What the task asks => Search the data for the string "value" and copy each line in which it appears.

Available data =>
-- ==== Sys2Proof/Word.lean ====
section
/-! DEFINITION. The value types of the block (spec/00_scope.md R9: every value is unsigned). -/

namespace Sys2Proof

/-- A byte: an unsigned 8-bit value (R9). -/
abbrev Byte := BitVec 8

/-- A 16-bit unsigned value: `RES`, `RLEN`, `DOUT`, an operand field (R15, R55). -/
abbrev Half := BitVec 16

/-- One operation word `OPW` (R55). -/
abbrev OpWord := BitVec 24

end Sys2Proof
end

Answer box =>
/-! DEFINITION. The value types of the block (spec/00_scope.md R9: every value is unsigned). -/
/-- A byte: an unsigned 8-bit value (R9). -/
/-- A 16-bit unsigned value: `RES`, `RLEN`, `DOUT`, an operand field (R15, R55). -/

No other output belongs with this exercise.